With "enough" data, it becomes obvious which hypotheses are wrong and which ones are correct. The amount of data may not be actually realizable, but in principle with "enough", there would be no doubt.
The skill of a scientist is measured by how much data he/she needs to make those determinations correctly.
At one extreme you have people who can convince others (or themselves) with zero data (or fraudulent data), and on the other hand are those who can make reject incorrect hypotheses with little or no data. For example Einstein formulated his theory of the photoelectric effect, and Millikan spent 10+ years trying to prove it was wrong, collecting ever more data that fit it better and better. Einstein was able to reject the "light is a wave" and the "luminiferous aether" hypothesis whereas Millikan was not, even when Milliken's own data was the best "proof" of the photoelectric effect.
Problems in science occur when some of the paradigms are wrong. Thomas Kuhn's work is extremely important in this, and quibbling about what a paradigm is and isn't doesn't take away from it.
Unfortunately for Millikan, he was too good at convincing himself that "light is a wave".
In essence, that is the problem with superstition. People have convinced themselves and others that certain things are "true", in the complete absence of data, or even with abundant data that directly contradicts their belief (for example young Earth creationism).

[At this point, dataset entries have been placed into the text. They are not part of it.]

/-- R183: an accepted illegal word sets `ERR_ILL` and does nothing else (beside what every tick does), a reserved `RD`
also responds 0; `ERR_ILL` is bit 6 of `STATUS`. -/
def Obligations.IllegalCommands : Prop :=
  (∀ (s : State) (p : Ports) (e : Illegal),
    s.event = .tick p → s.halt = false → s.ser.phase = .idle → p.cmdValid = true → decode p.cmd = .error e →
    step s = .next { s with
      err := { s.err with ill := true }
      rsp := { s.rsp with valid := false }
      btnA := s.btnA.step s.par.tsNeverAtReset p.nowMs p.btnAN
      btnB := s.btnB.step s.par.tsNeverAtReset p.nowMs p.btnBN
      env := s.env.advance }) ∧
  (∀ (s : State) (n : Byte), (0x06 ≤ n.toNat ∧ n.toNat ≤ 0x0F) ∨ 0x29 ≤ n.toNat →
    exec (.rd n) s = .next { s with rsp := ⟨true, 0⟩, err := { s.err with ill := true } }) ∧
  ∀ s : State, (statusWord s).getLsbD 6 = s.err.ill

/-- R81, R150, R189: after an accepted word that starts no frame (legal or not) the serializer is still idle, and unless
that word halted the block the port is ready again at the next tick; with no word offered there it is a quiescent point
(`44_host_loop.md` R170). -/
def Obligations.OtherCommandsTakeOneTick : Prop :=
  ∀ (s : State) (p q : Ports), s.event = .tick p → s.accepts = true → ¬ s.FrameAccepted →
    s.env.upcoming 1 = .tick q →
    ∃ t, step s = .next t ∧ t.ser.phase = .idle ∧ (t.halt = false → t.cmdReady = true) ∧
      (t.halt = false → q.cmdValid = false → t.quiescent = true)

/-- R10: a word offered while `cmd_ready = 0` is not consumed and has no effect: the tick is the one with no word. -/
def Obligations.WordOfferedWhileBusyHasNoEffect : Prop :=
  ∀ (s : State) (p : Ports), s.event = .tick p → s.halt = false → s.ser.phase ≠ .idle ∨ p.cmdValid = false →
    step s = .next { s with
      rsp := { s.rsp with valid := false }
      ser := s.ser.step
      btnA := s.btnA.step s.par.tsNeverAtReset p.nowMs p.btnAN
      btnB := s.btnB.step s.par.tsNeverAtReset p.nowMs p.btnBN
      env := s.env.advance }

/-- R184: `INIT` with no free pool sets `HALT` and nothing else; while `HALT = 1` the port is not ready, the line is low,
`halt = 1`, and no tick changes any state element. -/
def Obligations.HaltedBlockIsFrozen : Prop :=
  (∀ (pin : Byte) (s : State), s.drv.initOk = false → s.ports.tgAvail = 0b00 →
    exec (.init pin) s = .next { s with halt := true }) ∧
  (∀ (s : State) (p : Ports), s.halt = true → s.event = .tick p →
    s.outputs.cmdReady = false ∧ s.outputs.dout = false ∧ s.outputs.halt = true ∧
    step s = .next { s with env := s.env.advance })

/-- R184, R186: the only step that sets `HALT` is a tick that accepts `INIT` with `INIT_OK = 0` and no pool free. -/
def Obligations.OnlyAFailingInitHalts : Prop :=
  ∀ s t : State, step s = .next t → s.halt = false → t.halt = true →
    ∃ pin, s.tickKind = .run (.init pin) ∧ s.drv.initOk = false ∧ s.ports.tgAvail = 0b00

/-- R119, R189: no step of the block stops: every step answers a next state. -/
def Obligations.EveryStepAnswersNext : Prop :=
  ∀ s : State, ∃ t, step s = .next t

/-- R190: the error flags are sticky and `HALT` stays: only a reset clears them, so a faulted run stays faulted. -/
def Obligations.ErrorFlagsAreSticky : Prop :=
  ∀ (s t : State) (p : Ports), s.event = .tick p → step s = .next t →
    (s.err.range = true → t.err.range = true) ∧ (s.err.seq = true → t.err.seq = true) ∧
    (s.err.ill = true → t.err.ill = true) ∧ (s.halt = true → t.halt = true) ∧
    (s.faulted = true → t.faulted = true)

/-- R11, R159: a tick changes `PIX` only by an accepted `DIG` or `CHR` with a digit, after `INIT`. -/
def Obligations.OnlyDigitCommandsChangePixels : Prop :=
  ∀ (s t : State) (p : Ports), s.event = .tick p → step s = .next t → t.pix ≠ s.pix →
    s.drv.initOk = true ∧
    ((∃ d : Byte, s.tickKind = .run (.dig d) ∧ d.toNat ≤ 9) ∨
     ∃ c : Byte, s.tickKind = .run (.chr c) ∧ 0x30 ≤ c.toNat ∧ c.toNat ≤ 0x39)

/-- R18, R19, R20: a tick changes `INIT_OK`, `TG_SEL` or `PIN` only by the first successful `INIT`. -/
def Obligations.OnlyTheFirstInitChangesTheDriver : Prop :=
  ∀ (s t : State) (p : Ports), s.event = .tick p → step s = .next t → t.drv ≠ s.drv →
    ∃ pin sel, s.tickKind = .run (.init pin) ∧ s.drv.initOk = false ∧ p.tgAvail ≠ 0b00 ∧ t.drv = ⟨true, sel, pin⟩

/-- R191: a command writes no state of the button channels, no parameter and no input; the channels' tick writes nothing
but the channels. -/
def Obligations.ContextsWriteDisjointState : Prop :=
  (∀ (i : Instr) (s t : State), exec i s = .next t →
    t.btnA = s.btnA ∧ t.btnB = s.btnB ∧ t.par = s.par ∧ t.env = s.env) ∧
  (∀ s : State, s.buttonTick = { s with btnA := s.buttonTick.btnA, btnB := s.buttonTick.btnB })

/-- R55, R188: a command other than `RD` and the button channels' tick commute, so either order of a tick's edges and
command gives the same state. -/
def Obligations.EdgesCommuteWithCommands : Prop :=
  ∀ (i : Instr) (s : State), (∀ n, i ≠ .rd n) →
    ∃ t, exec i s = .next t ∧ exec i s.buttonTick = .next t.buttonTick

/-- R23: the glyph table is read only: no step changes it (nor the other parameter). -/
def Obligations.ParametersNeverChange : Prop :=
  ∀ s t : State, step s = .next t → t.par = s.par

/-! ## The serializer and the line (`40_led_chain_driver.md`, `20_memory.md`) -/

/-- R87: in `IDLE` the line is low, the port is ready unless halted, and a tick that starts no frame leaves the
serializer's state alone. -/
def Obligations.IdleSerializer : Prop :=
  ∀ (s : State) (p : Ports), s.ser.phase = .idle → s.event = .tick p →
    s.dout = false ∧ s.cmdReady = !s.halt ∧
    ∀ t, step s = .next t → ¬ s.FrameAccepted → t.ser = s.ser

/-- R88: the level of the line in `SHIFT`, bit `23 - POS % 24` of `PIX[POS / 24]`, which is also bit `7 - POS % 8` of
byte `POS / 8` of the frame. -/
def Obligations.LineLevelInShift : Prop :=
  ∀ s : State, s.ser.phase = .shift → s.halt = false →
    s.dout = decide (s.ser.tick.val < if (s.pix[s.ser.pos.val / 24]'(by omega)).getLsbD (23 - s.ser.pos.val % 24)
      then 6 else 3) ∧
    (s.pix[s.ser.pos.val / 24]'(by omega)).getLsbD (23 - s.ser.pos.val % 24) = wireBit (frameBytes s.pix) s.ser.pos

/-- R44: the bytes of a frame, for any buffer content. -/
def Obligations.FrameByteOrder : Prop :=
  ∀ pix : Vector Pixel 25, (frameBytes pix).length = 75 ∧
    ∀ i : Fin 25,
      (frameBytes pix)[3 * i.val]? = some (BitVec.ofNat 8 (pix[i].toNat / 65536)) ∧
      (frameBytes pix)[3 * i.val + 1]? = some (BitVec.ofNat 8 (pix[i].toNat / 256 % 256)) ∧
      (frameBytes pix)[3 * i.val + 2]? = some (BitVec.ofNat 8 (pix[i].toNat % 256))

/-- R89, R90: one tick of the serializer in `SHIFT` and in `GAP`; and from the tick `t0` that accepts a frame command,
with ticks ahead: `S(t0 + k)` is in `SHIFT` at bit `k / 10`, tick `k % 10` for `k <= 5999`, `S(t0 + 6000 + g)` in `GAP`
at count `g` for `g <= 799`, and `S(t0 + 6800)` in `IDLE`. -/
def Obligations.FrameTimeline : Prop :=
  (∀ q : Serializer, q.phase = .shift →
    (q.tick.val < 9 → q.step.phase = .shift ∧ q.step.tick.val = q.tick.val + 1 ∧ q.step.pos = q.pos) ∧
    (q.tick.val = 9 → q.pos.val < 599 →
      q.step.phase = .shift ∧ q.step.tick.val = 0 ∧ q.step.pos.val = q.pos.val + 1) ∧
    (q.tick.val = 9 → q.pos.val = 599 → q.step.phase = .gap ∧ q.step.gapCnt.val = 0)) ∧
  (∀ q : Serializer, q.phase = .gap →
    (q.gapCnt.val < 799 → q.step.phase = .gap ∧ q.step.gapCnt.val = q.gapCnt.val + 1) ∧
    (q.gapCnt.val = 799 → q.step.phase = .idle)) ∧
  (∀ s : State, s.ser.phase = .gap → s.dout = false) ∧
  ∀ s : State, s.FrameAccepted → s.TicksAhead 6801 →
    (∀ k, k ≤ 5999 → ∃ u, after (1 + k) s = .next u ∧
      u.ser.phase = .shift ∧ u.ser.pos.val = k / 10 ∧ u.ser.tick.val = k % 10) ∧
    (∀ g, g ≤ 799 → ∃ u, after (1 + (6000 + g)) s = .next u ∧ u.ser.phase = .gap ∧ u.ser.gapCnt.val = g) ∧
    ∃ u, after (1 + 6800) s = .next u ∧ u.ser.phase = .idle

/-- R91: the port is not ready at ticks `t0 + 1` to `t0 + 6800` and is ready at tick `t0 + 6801`. -/
def Obligations.BusyFor6800Ticks : Prop :=
  ∀ s : State, s.FrameAccepted → s.TicksAhead 6802 →
    (∀ k, k < 6800 → ∃ u, after (1 + k) s = .next u ∧ u.cmdReady = false) ∧
    ∃ u, after (1 + 6800) s = .next u ∧ u.cmdReady = true

/-- R92: the level three ticks into bit period `8 * k + m` of a frame is bit `7 - m` of the frame's byte `k`, the bytes
computed from the buffer in `S(t0)`; `TBIT` = 10 and `T0H` = 3 are R5's values (log 7). -/
def Obligations.LineDecodesToTheFrame : Prop :=
  ∀ s : State, s.FrameAccepted → s.TicksAhead 6801 →
    ∃ v, after 1 s = .next v ∧
      ∀ k m, k < 75 → m < 8 → ∃ u, after (1 + (10 * (8 * k + m) + 3)) s = .next u ∧
        u.dout = ((frameBytes v.pix).getD k 0).getLsbD (7 - m)

/-- R94: after the last bit period the line is low for 801 ticks, the gap and one tick of `IDLE`, and no frame starts
before tick `t0 + 6801`. -/
def Obligations.LineIsLowInTheGap : Prop :=
  ∀ s : State, s.FrameAccepted → s.TicksAhead 6801 →
    (∀ g, g ≤ 800 → ∃ u, after (1 + (6000 + g)) s = .next u ∧ u.dout = false) ∧
    ∀ k, k < 6800 → ∃ u, after (1 + k) s = .next u ∧ ¬ u.FrameAccepted

/-- R48, R96: no tick of a frame or its gap changes the buffer, the driver's control or the error flags. -/
def Obligations.FrameLeavesTheBuffer : Prop :=
  ∀ (s t : State) (p : Ports), s.event = .tick p → s.ser.phase ≠ .idle → step s = .next t →
    t.pix = s.pix ∧ t.drv = s.drv ∧ t.err = s.err ∧ t.halt = s.halt

/-- R93: a command that calls `start_frame` (`WR`, `DIG` with a legal digit, `CHR` with a digit byte, after `INIT`) emits
exactly one frame of 75 bytes and then one gap; every other command emits nothing, so one that raises an exception does. -/
def Obligations.OneFrameOrNone : Prop :=
  ∀ (i : Instr) (s : State), s.ser.phase = .idle → ∃ t, exec i s = .next t ∧
    (s.drv.initOk = true → (i = .wr ∨ (∃ d : Byte, i = .dig d ∧ d.toNat ≤ 9) ∨
        ∃ c : Byte, i = .chr c ∧ 0x30 ≤ c.toNat ∧ c.toNat ≤ 0x39) →
      (frameBytes t.pix).length = 75 ∧ lineEvents s t = [.frame (frameBytes t.pix), .gap]) ∧
    (¬ (s.drv.initOk = true ∧ (i = .wr ∨ (∃ d : Byte, i = .dig d ∧ d.toNat ≤ 9) ∨
        ∃ c : Byte, i = .chr c ∧ 0x30 ≤ c.toNat ∧ c.toNat ≤ 0x39)) → lineEvents s t = []) ∧
    (t.err ≠ s.err ∨ t.halt ≠ s.halt → lineEvents s t = [])

/-- R8, for commands: the cycle level refines the transaction level. A word accepted by a ready block has, after its tick
(or, if it starts a frame, after the frame and the gap), the effect of the transaction level's one change on every element
that commands write, and the line then carried the emitted frame. The bit times are those of log 7; that the serializer's
counters end equal rests on log 8, and that the response does on the model's choice of log 15. -/
def Obligations.CycleLevelRefinesTransactionLevel : Prop :=
  ∀ (s : State) (p : Ports), s.ser.phase = .idle → s.halt = false → s.event = .tick p → p.cmdValid = true →
    s.TicksAhead 6801 →
    ∃ t evs, txStep (.command p.cmd p.tgAvail) s = .next (t, evs) ∧
      ((evs = [] ∧ ∃ u, after 1 s = .next u ∧ u.pix = t.pix ∧ u.err = t.err ∧ u.drv = t.drv ∧ u.halt = t.halt ∧
          u.ser = t.ser ∧ u.rsp = t.rsp) ∨
       ∃ bytes, evs = [.frame bytes, .gap] ∧
        (∃ u, after 6801 s = .next u ∧ u.pix = t.pix ∧ u.err = t.err ∧ u.drv = t.drv ∧ u.halt = t.halt ∧
          u.ser = t.ser ∧ u.rsp = t.rsp) ∧
        ∀ b, b < 600 → ∃ v, after (1 + (10 * b + 3)) s = .next v ∧ v.dout = wireBit bytes b)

I think the "convincing others of the hypothesis" is fundamentally a human social need/ability, where the "rejecting a wrong hypothesis" is the fundamental characteristic of a "scientist".
I think these two characteristics are quite fundamental in the structure and function of a person's brain, and are not things that can be "learned" in the common sense of learning things. You have to be able to modify the paradigms of your own thinking processes, and not everyone can do that, or can choose the paradigms that lead to this.
People could only be mistaken in calling a set of things by a particular name if that name had a pre-existing definition attached to it. If not, we can construct whatever set we like with whatever elements we like.
So I can say that philosophy is a science and the only thing that makes me wrong is that people don't agree with me? If so, how many people have to agree with me for philosophy to be a science?